Acute Myeloid Leukemia (AML) t(8;21) subtype is associated with a high incidence of Extramedullary (EM) involvement which results in poor prognosis in this subgroup of patients. Post-remission therapy with Allogenic Hematopoietic Cell Transplant (allo-HCT) is usually not recommended for t(8;21) AML patients with EM involvement due to the lack of effect on survival outcomes. The role of EM involvement in adult AML patients with t(8,21) has not been clarified in association with HCT, hence the rationale for this study.
In this study, the authors retrospectively studied 154 adult AML patients with t(8;21) and aimed to identify the clinical characteristics and treatment outcomes of patients with t(8;21) that either have an involvement of an EM site at diagnosis (EM-positive, n = 17) or do not have an involvement of an EM site at diagnosis (EM-negative, n = 137).
The key results are:
- Most frequently involved EM site at diagnosis in EM-positive t(8;21) patients was D spine (n = 8), L spine (n = 5), sacrum (n = 3), kidney (n = 2) and liver (n = 2)
- Median age of patients in the EM-positive group versus EM- negative group; 27 vs 42 years, P = 0.013
- Compared to EM-negative patients, there were more patients ≤ 45 years old in the EM-positive group; 57.7% vs 88.2%, P = 0.15
- Leukocytosis (≥ 30 x 109/L) and high lactate dehydrogenase were higher in the EM-positive group compared to the EM-negative group, 41.2% vs 10.9%, P = 0.04 and 47.1% vs 14.6% , P = 0.004 respectively
- c-kit mutations were higher in the EM-positive group compared to EM-negative; 58.8% vs 24.1%, P = 0.005
- At diagnosis, factors associated with EM-positive t(8;21) included young age (≤ 45 years old; HR = 14.369, P =0.02), c-kit mutations (HR = 6.917, P =0.011) and leukocytosis (≥ 30 x 109/L, HR = 7.702, P = 0.014)
- 3- year Overall Survival (OS) for patients at diagnosis in the EM-positive (n = 17) and EM-negative (n = 137) subgroup were 52.3% and 60.0% respectively; P = 0.658
- 3- year Event Free Survival (EFS) for patients at diagnosis in the EM-positive (n =17) and EM-negative (n =137) subgroup were 51.5% and 58.0% respectively; P = 0.496
- 3- year OS for patients treated with allo-HCT in the EM-positive (n =12) and EM-negative (n = 57) subgroup were 66.7% and 69.7% respectively; P = 0.889
- 3- year EFS for patients treated with allo-HCT in the EM-positive (n =12) and EM-negative (n = 57) subgroup were 65.6% and 69.3% respectively; P = 0.759
In summation, the authors noted that their study had a small sample size and the data used in their study did not originate from a prospective clinical trial.
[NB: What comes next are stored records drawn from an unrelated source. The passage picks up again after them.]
-- ==== Sys2Proof/Proofs/Rotations.lean ====
section
/-!
`VROPE` (R374 to R376): the result of an element by the kinds of its operands, and the elements that are written.
-/

namespace Sys2Proof.Machine

set_option Elab.async false

variable {f : Fmt} {sp : FloatSpec} {c : Descr} {operands : List Nat} {n m d : Nat} {neg sat away odd : Bool} {x0 x1 : Val}

/- An angle of zero. -/

theorem inexactFlags_ne (sp : FloatSpec) (g : Nat) : inexactFlags sp g ≠ flNone := by
  rw [inexactFlags]
  split <;> decide

theorem overflowed_flags_ne (f : Fmt) (sp : FloatSpec) (r : Rounding) (neg : Bool) : (overflowed f sp r neg).2 ≠ flNone := by
  have hsat : flSAT ||| flNX ≠ flNone := by decide
  have hof : flOF ||| flNX ≠ flNone := by decide
  unfold overflowed overflowMag
  dsimp only
  split
  · exact hsat
  · split
    · split
      · exact hof
      · exact hof
    · exact hof
    · exact hof

/-- The rounding of `placeOrBracket`. -/
def towardsZero (sat : Bool) : Rounding := { mode := 1, sat := sat }

theorem placeOrBracket_num (hm : m ≠ 0) : placeOrBracket f sp sat away (.num neg m d) =
    if (placeMag sp f.width (towardsZero sat) neg m d).2 = flNone then placeMag sp f.width (towardsZero sat) neg m d
    else placeBracket sp f.width sat false neg away m d := by
  rw [placeOrBracket, placeFloat, if_neg hm]
  by_cases h : (placeMag sp f.width (towardsZero sat) neg m d).2 = flNone
  · rw [if_pos h]
    exact if_pos (by rw [decide_eq_false hm, Bool.false_or]; exact decide_eq_true h)
  · rw [if_neg h]
    exact if_neg (by rw [decide_eq_false hm, Bool.false_or, Bool.not_eq_true]; exact decide_eq_false h)

/-- A number that the format holds stands as it is, and another one is bracketed (R376). -/
theorem placeOrBracket_result (hi : Ieee f sp) (hm : m ≠ 0) (hd : 0 < d) :
    ((∃ x q, x < 2 ^ f.width ∧ Claims.Holds f x neg q ∧ q = (m : ℝ) / d) →
      Claims.Holds f (placeOrBracket f sp sat away (.num neg m d)).1 neg ((m : ℝ) / d) ∧
        (placeOrBracket f sp sat away (.num neg m d)).2 = flNone) ∧
    ((∀ x, x < 2 ^ f.width → ¬ Claims.Holds f x neg ((m : ℝ) / d)) →
      Claims.BracketResult f sp sat neg ((m : ℝ) / d) (placeOrBracket f sp sat away (.num neg m d))) := by
  have hpos : 0 < m := Nat.pos_of_ne_zero hm
  have hreal : (0 : ℝ) < (m : ℝ) / d := div_pos (by exact_mod_cast hpos) (by exact_mod_cast hd)
  have hwidth : 1 ≤ f.width := by
    have := hi.width
    by_contra h
    rw [show f.width - 1 = 0 by omega, one_shiftLeft, pow_zero] at this
    have := Nat.le_mul_of_pos_right (2 * sp.bias + 2) (Nat.two_pow_pos sp.m)
    omega
  rw [placeOrBracket_num hm]
  constructor
  · rintro ⟨x, q, -, hq, rfl⟩
    obtain ⟨g, hg, hval⟩ := exists_mag_of_holds hi hq
    have hplace := placeMag_exact (c := towardsZero sat) (neg := neg) hi hpos hd hval (.inl rfl)
    rw [if_neg (not_lt.mpr hg)] at hplace
    rw [hplace, if_pos rfl, hval]
    exact ⟨holds_signed hi neg hg, rfl⟩
  · intro hnone
    by_cases hex : ∃ g, sp.val g = (m : ℝ) / d
    · obtain ⟨g, hval⟩ := hex
      have hover : sp.maxMag < g := by
        by_contra hle
        have hle := not_lt.mp hle
        exact hnone _ (signed_lt hi neg hle hwidth) (hval ▸ holds_signed hi neg hle)
      have hplace := placeMag_exact (c := towardsZero sat) (neg := neg) hi hpos hd hval.symm (.inl rfl)
      rw [if_pos hover] at hplace
      rw [hplace, if_neg (overflowed_flags_ne _ _ _ _), placeBracket_overflows hi hpos hd hval.symm hover, ← hval]
      exact bracketResult_overflow hi hover
    · obtain ⟨g, hg⟩ := exists_between sp hreal fun g hg => hex ⟨g, hg⟩
      have hplace := placeMag_between (c := towardsZero sat) (neg := neg) hi hpos hd hg (.inl rfl) (.inl ⟨rfl, rfl⟩)
      have hne : (placeMag sp f.width (towardsZero sat) neg m d).2 ≠ flNone := by
        rw [hplace]
        split
        · exact overflowed_flags_ne _ _ _ _
        · exact inexactFlags_ne _ _
      rw [if_neg hne, placeBracket_between hi hpos hd hg (.inl rfl)]
      exact bracketResult_bracketed hi hg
They however, highlighted that despite these limitations, they were able to identify characteristics and associated factors of AML with EM-positive t(8;21) such as young age, leucocytosis and c-kit mutations. Additionally, it was noted that CNS was the most involved EM site in these subgroup of patients.
With regards to patient outcomes; post-remission therapy with allo-HCT provided good survival outcomes in these patients. Furthermore, the authors suggested that allo-HCT was an effective option for post-remission therapy in adult AML patients with EM- positive t(8;21).
Acute myeloid leukemia (AML) with t(8;21)(q22;q22) is classified into a favorable-risk group. Extramedullary (EM) involvement has frequently been reported in this subgroup as resulting in a poor prognosis. However, characteristics or standard treatments of t(8;21) AML with EM involvement (EM-positive t(8;21)) have not yet been elucidated.
PATIENTS AND METHODS:
We retrospectively analyzed 154 adult AML patients with t(8;21). Among them, 17 were EM positive and 137 were EM negative at the time of diagnosis. EM involvement was evaluated only when a patient showed suspicious signs or symptoms. All EM-positive patients were treated according to a strategy based on allogeneic hematopoietic cell transplantation (allo-HCT).
Central nervous system was the most frequently involved site (70.6%). EM-positive t(8;21) was associated with age ≤ 45 years, leukocytosis (≥ 30 × 109/L), and c-kit mutation compared to EM-negative t(8;21) in multivariate analysis. After intensive chemotherapy with or without local therapy, high-risk t(8;21) AML including EM-positive t(8;21) underwent allo-HCT for postremission therapy. Three-year OS (52.3% vs. 60.0%, P = .658) and event-free survival (51.5% vs. 58.0%, P = .496) were not different between the 2 groups. The subgroup of patients who underwent allo-HCT also showed similar outcomes.
EM-positive t(8;21) was associated with young age, leukocytosis, and c-kit mutation, and central nervous system was frequently involved. Allo-HCT resulted in good outcomes in EM-positive t(8;21).